Wow...is that great or what. I don't know that is is the purest of motives to wait just so we can receive. It's not about get, get, get. But rather, what a promise to us in which we can follow...wait, wait, wait, and God will also provide for us...He will keep His word and provide His promises.

You have been on my mind and heart and in my prayers since I first read your post last night. Just so you know, I read it so intently that I noticed you've removed one sentence since I read it last night. :-)

I want to give some sort of words of wisdom and encouragement yet, you are filled with them and you've blessed your readers with encouragement today just by your attitude and spirit.

Love ya, sweet one.
Paula

Julie said...

Thinking of you today, Lelia. It is going to be a precious thing for you to walk through this time and see how Papa God reveals Himself. He's got you and yours!

Some news for you.. My Hannah has heard God tell her to stay put here for now, so she will not be returning to England. One of the youth directors is moving. This has opened up a place for her to volunteer and work with the youth. Though the church cannot afford to pay her she is ecstatic that she has a place to jump in and help with these teenage girls. She's really excited and is going to start a Bible study with the girls. She's wanted to work with youth for some time now..

So, all that said, she will not be living on support. She will be looking for a job, car, etc. She'll be living with us.
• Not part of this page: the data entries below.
-- ==== Sys2Proof/Laws/KeptBoot.lean ====
section
/-! SUPPORT. The operations of Sys2Proof/Machine/Boot.lean keep what every step keeps. -/

namespace Sys2Proof.Machine

set_option linter.all false
set_option Elab.async false

theorem kept_litImage {a s : State} (h : Kept a s) (x : Flash) (hb : x.batches = s.flash.batches)
    (hr : x.reserved = s.flash.reserved) (ht : x.retired = s.flash.retired) : Kept a { s with flash := x } :=
  kept_flash h ⟨⟨[], by simp only [hb, List.nil_append]⟩, fun _ => Nat.le_of_eq (by rw [hr]), fun _ h => ht ▸ h⟩

theorem wf_keptMem (m : Mem) (h : m.wf = true) : (keptMem m).wf = true := by
  simp only [Mem.wf, Bool.and_eq_true] at h ⊢
  exact ⟨twf_filter _ _ _ h.1, tsorted_filter _ _ h.2⟩

theorem reset_legal : State.reset.settings.legal := by
  simp only [Settings.legal, State.reset]
  decide

theorem kept_deviceReset {z0 s : State} (hk : Kept z0 s) : Kept z0 s.deviceReset := by
  have h := kept_setDevice .rom hk
  exact ⟨h.pending, fun hm => wf_keptMem _ (h.mem hm), fun _ => reset_legal, h.fuses, h.flash⟩

theorem kept_startRom {z0 : State} {s : State} (hk : Kept z0 s) : Kept z0 (State.startRom s) := by
  unfold State.startRom
  repeat' (first | with_reducible assumption | (simp (maxDischargeDepth := 100) +contextual only [hk, kept_lit, kept_markN, kept_copy, kept_zeroWrN, kept_ite, ite_self, implies_true, forall_const, kept_extend]; done) | (intro _ _ hk) | with_reducible apply kept_ite | with_reducible apply kept_extend | with_reducible exact kept_lit hk .. | dsimp only | split)

theorem kept_warmReset {z0 : State} (copy : Option (Bytes × Bool)) {s : State} (hk : Kept z0 s) : Kept z0 (State.warmReset copy s) := by
  unfold State.warmReset
  repeat' (first | with_reducible assumption | (simp (maxDischargeDepth := 100) +contextual only [hk, kept_lit, kept_markN, kept_copy, kept_zeroWrN, kept_ite, ite_self, implies_true, forall_const, kept_deviceReset, kept_modSec, kept_startRom]; done) | (intro _ _ hk) | with_reducible apply kept_ite | with_reducible apply kept_deviceReset | with_reducible apply kept_modSec | with_reducible apply kept_startRom | with_reducible exact kept_lit hk .. | dsimp only | split)

theorem kept_execBoardReset {z0 zt : State} {s : State} (hk : Kept z0 s) (ht : execBoardReset s = .next zt) : Kept z0 zt := by
  unfold execBoardReset at ht
  cases ht
  repeat' (first | with_reducible assumption | (simp (maxDischargeDepth := 100) +contextual only [hk, kept_lit, kept_markN, kept_copy, kept_zeroWrN, kept_ite, ite_self, implies_true, forall_const, kept_deviceReset]; done) | (intro _ _ hk) | with_reducible apply kept_ite | with_reducible apply kept_deviceReset | with_reducible exact kept_lit hk .. | dsimp only | split)

theorem kept_execBoardResetRelease {z0 zt : State} (hotInsertion : Bool) {s : State} (hk : Kept z0 s) (ht : execBoardResetRelease hotInsertion s = .next zt) : Kept z0 zt := by
  unfold execBoardResetRelease at ht
  cases ht
  repeat' (first | with_reducible assumption | (simp (maxDischargeDepth := 100) +contextual only [hk, kept_lit, kept_markN, kept_copy, kept_zeroWrN, kept_ite, ite_self, implies_true, forall_const, kept_modPkg, kept_startRom]; done) | (intro _ _ hk) | with_reducible apply kept_ite | with_reducible apply kept_modPkg | with_reducible apply kept_startRom | with_reducible exact kept_lit hk .. | dsimp only | split)

theorem kept_measureBoot {z0 : State} (b : Bytes) (recovered : Bool) (persist : Bool) {s : State} (hk : Kept z0 s) : Kept z0 (State.measureBoot b recovered persist s) := by
  unfold State.measureBoot
  repeat' (first | with_reducible assumption | (simp (maxDischargeDepth := 100) +contextual only [hk, kept_lit, kept_markN, kept_copy, kept_zeroWrN, kept_ite, ite_self, implies_true, forall_const, kept_extend, kept_forEach]; done) | (with_reducible refine kept_forEach ?_ ?_) | (intro _ _ hk) | with_reducible apply kept_ite | with_reducible apply kept_extend | with_reducible exact kept_lit hk .. | dsimp only | split)

theorem kept_restoreDeficits {z0 : State} {s : State} (hk : Kept z0 s) : Kept z0 (State.restoreDeficits s) := by
  unfold State.restoreDeficits
  repeat' (first | with_reducible assumption | (simp (maxDischargeDepth := 100) +contextual only [hk, kept_lit, kept_markN, kept_copy, kept_zeroWrN, kept_ite, ite_self, implies_true, forall_const, kept_modHealth]; done) | (intro _ _ hk) | with_reducible apply kept_ite | with_reducible apply kept_modHealth | with_reducible exact kept_lit hk .. | dsimp only | split)

theorem kept_numberUnit {z0 : State} (u : UnitId) {s : State} (hk : Kept z0 s) : Kept z0 (State.numberUnit u s).2 := by
  unfold State.numberUnit
  repeat' (first | with_reducible assumption | (simp (maxDischargeDepth := 100) +contextual only [hk, kept_lit, kept_markN, kept_copy, kept_zeroWrN, kept_ite, ite_self, implies_true, forall_const, kept_reserveInc]; done) | (intro _ _ hk) | with_reducible apply kept_ite | with_reducible apply kept_reserveInc | with_reducible exact kept_lit hk .. | dsimp only | split)

theorem kept_publish {z0 s : State} (hk : Kept z0 s) : Kept z0 s.publish := by
  unfold State.publish
  refine kept_lit (kept_forEach (fun f s h => ?_) (kept_forEach (fun u s h => ?_) hk)) ..
  · dsimp only
    split
    · exact h
    · exact kept_modFoldHealth _ _ (kept_modHealth _ h)
  · exact kept_lit (kept_numberUnit u h) ..

theorem kept_powerRecords {z0 : State} {s : State} (hk : Kept z0 s) : Kept z0 (State.powerRecords s) := by
  unfold State.powerRecords
  repeat' (first | with_reducible assumption | (simp (maxDischargeDepth := 100) +contextual only [hk, kept_lit, kept_markN, kept_copy, kept_zeroWrN, kept_ite, ite_self, implies_true, forall_const, kept_ledger, kept_modPkg, kept_litImage]; done) | (intro _ _ hk) | (with_reducible refine kept_litImage ?_ ..) | with_reducible apply kept_ite | with_reducible apply kept_ledger | with_reducible apply kept_modPkg | with_reducible exact kept_lit hk .. | dsimp only | split)

theorem kept_bootImage {z0 : State} (b : Bytes) (recovered : Bool) (persist : Bool) {s : State} (hk : Kept z0 s) : Kept z0 (State.bootImage b recovered persist s) := by
  unfold State.bootImage
  repeat' (first | with_reducible assumption | (simp (maxDischargeDepth := 100) +contextual only [hk, kept_lit, kept_markN, kept_copy, kept_zeroWrN, kept_ite, ite_self, implies_true, forall_const, kept_measureBoot, kept_modHealth, kept_modSec, kept_powerRecords, kept_publish, kept_restoreDeficits, kept_setDevice]; done) | (intro _ _ hk) | with_reducible apply kept_ite | with_reducible apply kept_measureBoot | with_reducible apply kept_modHealth | with_reducible apply kept_modSec | with_reducible apply kept_powerRecords | with_reducible apply kept_publish | with_reducible apply kept_restoreDeficits | with_reducible apply kept_setDevice | with_reducible exact kept_lit hk .. | dsimp only | split)

theorem kept_execImageVerify {z0 zt : State} (readOk : Bool) {s : State} (hk : Kept z0 s) (ht : execImageVerify readOk s = .next zt) : Kept z0 zt := by
  unfold execImageVerify at ht
  cases ht
  repeat' (first | with_reducible assumption | (simp (maxDischargeDepth := 100) +contextual only [hk, kept_lit, kept_markN, kept_copy, kept_zeroWrN, kept_ite, ite_self, implies_true, forall_const, kept_bootImage, kept_modPkg, kept_modSec]; done) | (intro _ _ hk) | with_reducible apply kept_ite | with_reducible apply kept_bootImage | with_reducible apply kept_modPkg | with_reducible apply kept_modSec | with_reducible exact kept_lit hk .. | dsimp only | split)

theorem kept_execFwRecoveryLoad {z0 zt : State} (m : Fin 16) {s : State} (hk : Kept z0 s) (ht : execFwRecoveryLoad m s = .next zt) : Kept z0 zt := by
  unfold execFwRecoveryLoad at ht
  cases ht
  repeat' (first | with_reducible assumption | (simp (maxDischargeDepth := 100) +contextual only [hk, kept_lit, kept_markN, kept_copy, kept_zeroWrN, kept_ite, ite_self, implies_true, forall_const, kept_modSec, kept_runCommand]; done) | (intro _ _ hk) | with_reducible apply kept_ite | with_reducible apply kept_modSec | with_reducible apply kept_runCommand | with_reducible exact kept_lit hk .. | dsimp only | split)

theorem kept_execFwRecoveryVerified {z0 zt : State} (transferOk : Bool) {s : State} (hk : Kept z0 s) (ht : execFwRecoveryVerified transferOk s = .next zt) : Kept z0 zt := by
  unfold execFwRecoveryVerified at ht
  cases ht
  repeat' (first | with_reducible assumption | (simp (maxDischargeDepth := 100) +contextual only [hk, kept_lit, kept_markN, kept_copy, kept_zeroWrN, kept_ite, ite_self, implies_true, forall_const, kept_modMbox, kept_modSec, kept_warmReset, kept_wr]; done) | (intro _ _ hk) | with_reducible apply kept_ite | with_reducible apply kept_modMbox | with_reducible apply kept_modSec | with_reducible apply kept_warmReset | with_reducible apply kept_wr | with_reducible exact kept_lit hk .. | dsimp only | split)

theorem kept_execImagePersistDone {z0 zt : State} (powerLost : Bool) {s : State} (hk : Kept z0 s) (ht : execImagePersistDone powerLost s = .next zt) : Kept z0 zt := by
  unfold execImagePersistDone at ht
  cases ht
  repeat' (first | with_reducible assumption | (simp (maxDischargeDepth := 100) +contextual only [hk, kept_lit, kept_markN, kept_copy, kept_zeroWrN, kept_ite, ite_self, implies_true, forall_const, kept_modSec, kept_litImage]; done) | (intro _ _ hk) | (with_reducible refine kept_litImage ?_ ..) | with_reducible apply kept_ite | with_reducible apply kept_modSec | with_reducible exact kept_lit hk .. | dsimp only | split)

theorem kept_burnFuses {z0 s : State} (hk : Kept z0 s) : Kept z0 s.burnFuses := by
  refine ⟨hk.pending, hk.mem, hk.legal, Fuses.burned_trans hk.fuses ⟨rfl, rfl, Nat.le_max_left _ _, Nat.le_refl _, ?_⟩, hk.flash⟩
  show s.fuses.revoked ||| (s.fuses.revoked ||| _) = s.fuses.revoked ||| _
  rw [← BitVec.or_assoc, BitVec.or_self]

theorem kept_execDevConfigure {z0 zt : State} (m : Fin 16) {s : State} (hk : Kept z0 s) (ht : execDevConfigure m s = .next zt) : Kept z0 zt := by
  unfold execDevConfigure at ht
  cases ht
  repeat' (first | with_reducible assumption | (simp (maxDischargeDepth := 100) +contextual only [hk, kept_lit, kept_markN, kept_copy, kept_zeroWrN, kept_ite, ite_self, implies_true, forall_const, kept_bindDma, kept_burnFuses, kept_ensureRadio, kept_forEach, kept_runCommand, kept_setDevice]; done) | (with_reducible refine kept_forEach ?_ ?_) | (intro _ _ hk) | with_reducible apply kept_ite | with_reducible apply kept_bindDma | with_reducible apply kept_burnFuses | with_reducible apply kept_ensureRadio | with_reducible apply kept_runCommand | with_reducible apply kept_setDevice | with_reducible exact kept_lit hk .. | dsimp only | split)

theorem kept_execDevCommit {z0 zt : State} (m : Fin 16) {s : State} (hk : Kept z0 s) (ht : execDevCommit m s = .next zt) : Kept z0 zt := by
  unfold execDevCommit at ht
  cases ht
  repeat' (first | with_reducible assumption | (simp (maxDischargeDepth := 100) +contextual only [hk, kept_lit, kept_markN, kept_copy, kept_zeroWrN, kept_ite, ite_self, implies_true, forall_const, kept_forEach, kept_modCell, kept_runCommand, kept_setDevice]; done) | (with_reducible refine kept_forEach ?_ ?_) | (intro _ _ hk) | with_reducible apply kept_ite | with_reducible apply kept_modCell | with_reducible apply kept_runCommand | with_reducible apply kept_setDevice | with_reducible exact kept_lit hk .. | dsimp only | split)

theorem kept_execDevReset {z0 zt : State} (m : Fin 16) {s : State} (hk : Kept z0 s) (ht : execDevReset m s = .next zt) : Kept z0 zt := by
  unfold execDevReset at ht
  cases ht
  repeat' (first | with_reducible assumption | (simp (maxDischargeDepth := 100) +contextual only [hk, kept_lit, kept_markN, kept_copy, kept_zeroWrN, kept_ite, ite_self, implies_true, forall_const, kept_closeBatch, kept_respond, kept_warmReset]; done) | (intro _ _ hk) | with_reducible apply kept_ite | with_reducible apply kept_closeBatch | with_reducible apply kept_respond | with_reducible apply kept_warmReset | with_reducible exact kept_lit hk .. | dsimp only | split)

theorem kept_execDebugAccess {z0 zt : State} (m : Fin 16) {s : State} (hk : Kept z0 s) (ht : execDebugAccess m s = .next zt) : Kept z0 zt := by
  unfold execDebugAccess at ht
  cases ht
  repeat' (first | with_reducible assumption | (simp (maxDischargeDepth := 100) +contextual only [hk, kept_lit, kept_markN, kept_copy, kept_zeroWrN, kept_ite, ite_self, implies_true, forall_const, kept_extend, kept_runCommand]; done) | (intro _ _ hk) | with_reducible apply kept_ite | with_reducible apply kept_extend | with_reducible apply kept_runCommand | with_reducible exact kept_lit hk .. | dsimp only | split)

end Sys2Proof.Machine
end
We still have your check and will either mail it back or tear it up, whichever you prefer.

I was afraid to email you as the last email I sent, you never got.

I think you still have my email address, so either email me or go to my blog and leave me a message as to what you want her to do with the check you sent.
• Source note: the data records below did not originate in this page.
-- ==== Sys2Proof/Laws/KeptPackage.lean ====
section
/-! SUPPORT. The operations of Sys2Proof/Machine/Package.lean keep what every step keeps. -/

namespace Sys2Proof.Machine

set_option linter.all false
set_option Elab.async false

theorem kept_deriveGrade {z0 : State} {s : State} (hk : Kept z0 s) : Kept z0 (State.deriveGrade s) := by
  unfold State.deriveGrade
  repeat' (first | with_reducible assumption | (simp (maxDischargeDepth := 100) +contextual only [hk, kept_lit, kept_markN, kept_copy, kept_zeroWrN, kept_ite, ite_self, implies_true, forall_const, kept_modPkg, kept_takeFree]; done) | (rename_i hq; have hz := congrArg Prod.snd hq; dsimp only at hz; subst hz; try clear hq) | (have hz := congrArg Prod.snd ‹_ = (_, _)›; dsimp only at hz; subst hz) | (intro _ _ hk) | with_reducible apply kept_ite | with_reducible apply kept_modPkg | with_reducible apply kept_takeFree | with_reducible exact kept_lit hk .. | dsimp only | split)

theorem kept_askFoldClocks {z0 : State} {s : State} (hk : Kept z0 s) : Kept z0 (State.askFoldClocks s) := by
  unfold State.askFoldClocks
  repeat' (first | with_reducible assumption | (simp (maxDischargeDepth := 100) +contextual only [hk, kept_lit, kept_markN, kept_copy, kept_zeroWrN, kept_ite, ite_self, implies_true, forall_const, kept_forEach]; done) | (with_reducible refine kept_forEach ?_ ?_) | (intro _ _ hk) | with_reducible apply kept_ite | with_reducible exact kept_lit hk .. | dsimp only | split)

theorem kept_execPwrBrake {z0 zt : State} (low : Bool) {s : State} (hk : Kept z0 s) (ht : execPwrBrake low s = .next zt) : Kept z0 zt := by
  unfold execPwrBrake at ht
  cases ht
  repeat' (first | with_reducible assumption | (simp (maxDischargeDepth := 100) +contextual only [hk, kept_lit, kept_markN, kept_copy, kept_zeroWrN, kept_ite, ite_self, implies_true, forall_const, kept_askFoldClocks, kept_modPkg]; done) | (intro _ _ hk) | with_reducible apply kept_ite | with_reducible apply kept_askFoldClocks | with_reducible apply kept_modPkg | with_reducible exact kept_lit hk .. | dsimp only | split)

theorem kept_hotEvidence {z0 : State} (x0 : Nat) {s : State} (hk : Kept z0 s) : Kept z0 (State.hotEvidence x0 s) := by
  induction x0 generalizing s with
  | zero =>
    first | exact hk | (simp only [State.hotEvidence]; repeat' (first | with_reducible assumption | with_reducible apply ih | (simp (maxDischargeDepth := 100) +contextual only [hk, kept_lit, kept_markN, kept_copy, kept_zeroWrN, kept_ite, ite_self, implies_true, forall_const, kept_evidence]; done) | (intro _ _ hk) | with_reducible apply kept_ite | with_reducible apply kept_evidence | with_reducible exact kept_lit hk .. | dsimp only | split))
  | succ n ih =>
    simp only [State.hotEvidence]
    repeat' (first | with_reducible assumption | with_reducible apply ih | (simp (maxDischargeDepth := 100) +contextual only [hk, kept_lit, kept_markN, kept_copy, kept_zeroWrN, kept_ite, ite_self, implies_true, forall_const, kept_evidence]; done) | (intro _ _ hk) | with_reducible apply kept_ite | with_reducible apply kept_evidence | with_reducible exact kept_lit hk .. | dsimp only | split)

theorem kept_execThermalSample {z0 zt : State} (now : Nat) (readings : Readings) {s : State} (hk : Kept z0 s) (ht : execThermalSample now readings s = .next zt) : Kept z0 zt := by
  unfold execThermalSample at ht
  cases ht
  repeat' (first | with_reducible assumption | (simp (maxDischargeDepth := 100) +contextual only [hk, kept_lit, kept_markN, kept_copy, kept_zeroWrN, kept_ite, ite_self, implies_true, forall_const, kept_askFoldClocks, kept_at, kept_deriveGrade, kept_hotEvidence, kept_modPkg]; done) | (intro _ _ hk) | with_reducible apply kept_ite | with_reducible apply kept_askFoldClocks | with_reducible apply kept_at | with_reducible apply kept_deriveGrade | with_reducible apply kept_hotEvidence | with_reducible apply kept_modPkg | with_reducible exact kept_lit hk .. | dsimp only | split)

theorem kept_latchReset {z0 : State} {s : State} (hk : Kept z0 s) : Kept z0 (State.latchReset s) := by
  unfold State.latchReset
  repeat' (first | with_reducible assumption | (simp (maxDischargeDepth := 100) +contextual only [hk, kept_lit, kept_markN, kept_copy, kept_zeroWrN, kept_ite, ite_self, implies_true, forall_const, kept_deviceReset, kept_modPkg]; done) | (intro _ _ hk) | with_reducible apply kept_ite | with_reducible apply kept_deviceReset | with_reducible apply kept_modPkg | with_reducible exact kept_lit hk .. | dsimp only | split)

theorem kept_execThermalTrip {z0 zt : State} (readings : Readings) {s : State} (hk : Kept z0 s) (ht : execThermalTrip readings s = .next zt) : Kept z0 zt := by
  unfold execThermalTrip at ht
  cases ht
  repeat' (first | with_reducible assumption | (simp (maxDischargeDepth := 100) +contextual only [hk, kept_lit, kept_markN, kept_copy, kept_zeroWrN, kept_ite, ite_self, implies_true, forall_const, kept_latchReset, kept_modPkg]; done) | (intro _ _ hk) | with_reducible apply kept_ite | with_reducible apply kept_latchReset | with_reducible apply kept_modPkg | with_reducible exact kept_lit hk .. | dsimp only | split)

theorem kept_execRailFault {z0 zt : State} {s : State} (hk : Kept z0 s) (ht : execRailFault s = .next zt) : Kept z0 zt := by
  unfold execRailFault at ht
  cases ht
  repeat' (first | with_reducible assumption | (simp (maxDischargeDepth := 100) +contextual only [hk, kept_lit, kept_markN, kept_copy, kept_zeroWrN, kept_ite, ite_self, implies_true, forall_const, kept_latchReset]; done) | (intro _ _ hk) | with_reducible apply kept_ite | with_reducible apply kept_latchReset | with_reducible exact kept_lit hk .. | dsimp only | split)

theorem kept_signLast {z0 : State} {s : State} (hk : Kept z0 s) : Kept z0 (State.signLast s) := by
  unfold State.signLast
  repeat' (first | with_reducible assumption | (simp (maxDischargeDepth := 100) +contextual only [hk, kept_lit, kept_markN, kept_copy, kept_zeroWrN, kept_ite, ite_self, implies_true, forall_const, kept_signed]; done) | (intro _ _ hk) | (refine kept_sessionSign _  ?_ (by assumption)) | with_reducible apply kept_ite | with_reducible apply kept_signed | with_reducible exact kept_lit hk .. | dsimp only | split)

theorem kept_execPwrFail {z0 zt : State} {s : State} (hk : Kept z0 s) (ht : execPwrFail s = .next zt) : Kept z0 zt := by
  unfold execPwrFail at ht
  cases ht
  repeat' (first | with_reducible assumption | (simp (maxDischargeDepth := 100) +contextual only [hk, kept_lit, kept_markN, kept_copy, kept_zeroWrN, kept_ite, ite_self, implies_true, forall_const, kept_closeBatch, kept_latchReset, kept_ledger, kept_signLast]; done) | (intro _ _ hk) | with_reducible apply kept_ite | with_reducible apply kept_closeBatch | with_reducible apply kept_latchReset | with_reducible apply kept_ledger | with_reducible apply kept_signLast | with_reducible exact kept_lit hk .. | dsimp only | split)

theorem kept_execFlashRequest {z0 zt : State} {s : State} (hk : Kept z0 s) (ht : execFlashRequest s = .next zt) : Kept z0 zt := by
  unfold execFlashRequest at ht
  cases ht
  repeat' (first | with_reducible assumption | (simp (maxDischargeDepth := 100) +contextual only [hk, kept_lit, kept_markN, kept_copy, kept_zeroWrN, kept_ite, ite_self, implies_true, forall_const, kept_modPkg]; done) | (intro _ _ hk) | with_reducible apply kept_ite | with_reducible apply kept_modPkg | with_reducible exact kept_lit hk .. | dsimp only | split)

theorem kept_execFlashRelease {z0 zt : State} {s : State} (hk : Kept z0 s) (ht : execFlashRelease s = .next zt) : Kept z0 zt := by
  unfold execFlashRelease at ht
  cases ht
  repeat' (first | with_reducible assumption | (simp (maxDischargeDepth := 100) +contextual only [hk, kept_lit, kept_markN, kept_copy, kept_zeroWrN, kept_ite, ite_self, implies_true, forall_const, kept_forEach, kept_modHealth, kept_modPkg, kept_retryWaiting, kept_writeBatch]; done) | (with_reducible refine kept_forEach ?_ ?_) | (intro _ _ hk) | with_reducible apply kept_ite | with_reducible apply kept_modHealth | with_reducible apply kept_modPkg | with_reducible apply kept_retryWaiting | with_reducible apply kept_writeBatch | with_reducible exact kept_lit hk .. | dsimp only | split)

theorem kept_execJtagInstruction {z0 zt : State} (i : Jtag) {s : State} (hk : Kept z0 s) (ht : execJtagInstruction i s = .next zt) : Kept z0 zt := by
  unfold execJtagInstruction at ht
  cases ht
  repeat' (first | with_reducible assumption | (simp (maxDischargeDepth := 100) +contextual only [hk, kept_lit, kept_markN, kept_copy, kept_zeroWrN, kept_ite, ite_self, implies_true, forall_const, kept_emit, kept_modPkg]; done) | (intro _ _ hk) | with_reducible apply kept_ite | with_reducible apply kept_emit | with_reducible apply kept_modPkg | with_reducible exact kept_lit hk .. | dsimp only | split)

end Sys2Proof.Machine
end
Thank you for your heart to support her.

Love,
Julie

Tammy said...

Lelia,
You and your family will be in my prays.

Yes, I thought Lysa's was beautiful,too.

StitchinByTheLake said...

Lelia you're in my heart and my prayers right now. blessings, marlene

HisPrincess said...

I just love your perspective. Not a hint of "poor me" in there anywhere! I'm learning so much from you.

Paula said...

Hey Lelia, I've sent you an email but I am checking back here as I think I'm "addicted to Lelia"! In all seriousness though, you inspire me and I agree with 'hisprincess' above in that your post did not have one single hint of "woe is me" to it. God plants these challenges in our lives to strengthen our resolve, develop our character and to bring us closer to Him. He loves us so much and it's evident in how He looks after us and never lets us deal with more than He knows we can handle. You ARE an inspiration, as are all the other ladies who I follow here in our precious online community. Keep smiling lovely lady and be good to yourself! Love ya, Paula :-)

Scrapper Mom said...

Hi. Thank you so much for stopping by my blog and commenting.
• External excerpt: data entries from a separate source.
-- ==== Sys2Proof/Laws/TouchShaping.lean ====
section
/-! SUPPORT. Which parts of the state the operations of Sys2Proof/Machine/Shaping.lean may change. -/

namespace Sys2Proof.Machine

set_option linter.all false
set_option Elab.async false

theorem touch_maskShape {msk : Nat} {z0 : State} {lane : Nat} {cell : Nat} {p : Bytes} {s : State} (hk : Touch msk z0 s)
    (hw : msk &&& 278528 = 278528 := by decide) : Touch msk z0 (State.maskShape lane cell p s).2 := by
  refine Touch.use hk hw (fun hk => ?_)
  unfold State.maskShape
  repeat' (first | with_reducible assumption | intro _ _ hk | with_reducible apply touch_ite | with_reducible refine touch_modCell ?_ | with_reducible refine touch_modFhPort ?_ | with_reducible refine touch_modLane ?_ | with_reducible refine touch_takeUp ?_ | dsimp only | split)

end Sys2Proof.Machine
end

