-- ==== Sys2Proof/Laws/TouchFlock.lean ====
section
/-! SUPPORT. Which parts of the state the operations of Sys2Proof/Machine/Flock.lean may change. -/

namespace Sys2Proof.Machine

set_option linter.all false
set_option Elab.async false

theorem touch_flooded {msk : Nat} {z0 zt : State} {msg : Nat} {port : Nat} {origin : W64} {fseq : Nat} {s : State} (hk : Touch msk z0 s) (ht : State.flooded msg port origin fseq s = some zt)
    (hw : msk &&& 537919488 = 537919488 := by decide) : Touch msk z0 zt := by
  refine Touch.use hk hw (fun hk => ?_)
  simp only [State.flooded, Option.map_eq_some_iff] at ht
  repeat' split at ht
  all_goals (try simp only [Option.map_eq_some_iff] at ht)
  all_goals first | (obtain ⟨_, _, rfl⟩ := ht) | cases ht | skip
  repeat' (first | with_reducible assumption | intro _ _ hk | with_reducible apply touch_ite | with_reducible refine touch_emit ?_ | with_reducible refine touch_modFab ?_ | dsimp only | split)

theorem touch_sendUp {msk : Nat} {z0 : State} {msg : Nat} {uid : W64} {s : State} (hk : Touch msk z0 s)
    (hw : msk &&& 536870912 = 536870912 := by decide) : Touch msk z0 (State.sendUp msg uid s) := by
  refine Touch.use hk hw (fun hk => ?_)
  unfold State.sendUp
  repeat' (first | with_reducible assumption | intro _ _ hk | with_reducible apply touch_ite | with_reducible refine touch_emit ?_ | dsimp only | split)

theorem touch_floodCandidate {msk : Nat} {z0 : State} {s : State} (hk : Touch msk z0 s)
    (hw : msk &&& 537919488 = 537919488 := by decide) : Touch msk z0 (State.floodCandidate s) := by
  refine Touch.use hk hw (fun hk => ?_)
  unfold State.floodCandidate
  repeat' (first | with_reducible assumption | (rename_i hq; have hz := congrArg Prod.snd hq; dsimp only at hz; subst hz; try clear hq) | (have hz := congrArg Prod.snd ‹_ = (_, _)›; dsimp only at hz; subst hz) | intro _ _ hk | with_reducible apply touch_ite | with_reducible refine touch_emit ?_ | with_reducible refine touch_nextFseq ?_ | dsimp only | split)

theorem touch_elect {msk : Nat} {z0 : State} {term : Nat} {s : State} (hk : Touch msk z0 s)
    (hw : msk &&& 537919488 = 537919488 := by decide) : Touch msk z0 (State.elect term s) := by
  refine Touch.use hk hw (fun hk => ?_)
  unfold State.elect
  repeat' (first | with_reducible assumption | intro _ _ hk | with_reducible apply touch_ite | with_reducible refine touch_floodCandidate ?_ | with_reducible refine touch_modFab ?_ | dsimp only | split)

theorem touch_adopt {msk : Nat} {z0 : State} {term : Nat} {vote : W64} {s : State} (hk : Touch msk z0 s)
    (hw : msk &&& 537919488 = 537919488 := by decide) : Touch msk z0 (State.adopt term vote s) := by
  refine Touch.use hk hw (fun hk => ?_)
  unfold State.adopt
  repeat' (first | with_reducible assumption | intro _ _ hk | with_reducible apply touch_ite | with_reducible refine touch_floodCandidate ?_ | with_reducible refine touch_modFab ?_ | dsimp only | split)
I have never been "That" direction before, so I had to ask, but we are headed to Gordon, NE. Our preacher's wife said we will be going through Lincoln but it is about 8 hours from our destination. The reservation we are headed to is Pine Ridge just inside South Dakota.

Anonymous said...

Hey Lelia,

I am so sorry to hear that "life" is sending you some arrows again. But I feel as if you just had a christian pep rally!! I love it!! YOU encouraged me today.

GOD IS BIGGER THAN ALL OF OUR "ISSUES" AND HE LOVES THOSE WHO LOVE HIM WITH HIS EVERLASTING LOVE!

Hang in there my friend and thanks for visiting my blog. I got my "behind those eyes" book in the mail just the other day--can't wait!!

Blessings today to you and your family!
Kim

Kelley said...

Hey Friend,
I am sooo sorry about all that is happening right now. I am praying for you and your family. If it wasn't so serious I could get a real laugh out of the fact you said your husband has some "screws loose". Please keep your eyes looking up, God is going to use all of this pain and fear for HIS glory!! I love you friend and I hope we can talk very soon....

LOVE and Prayers,
KELLEY

Kimberly said...

I am sorry I don't make it by more often! I will certainly be praying for you, for Gene, for your grandparents, for your mom.

I am so glad you know where your hope comes from!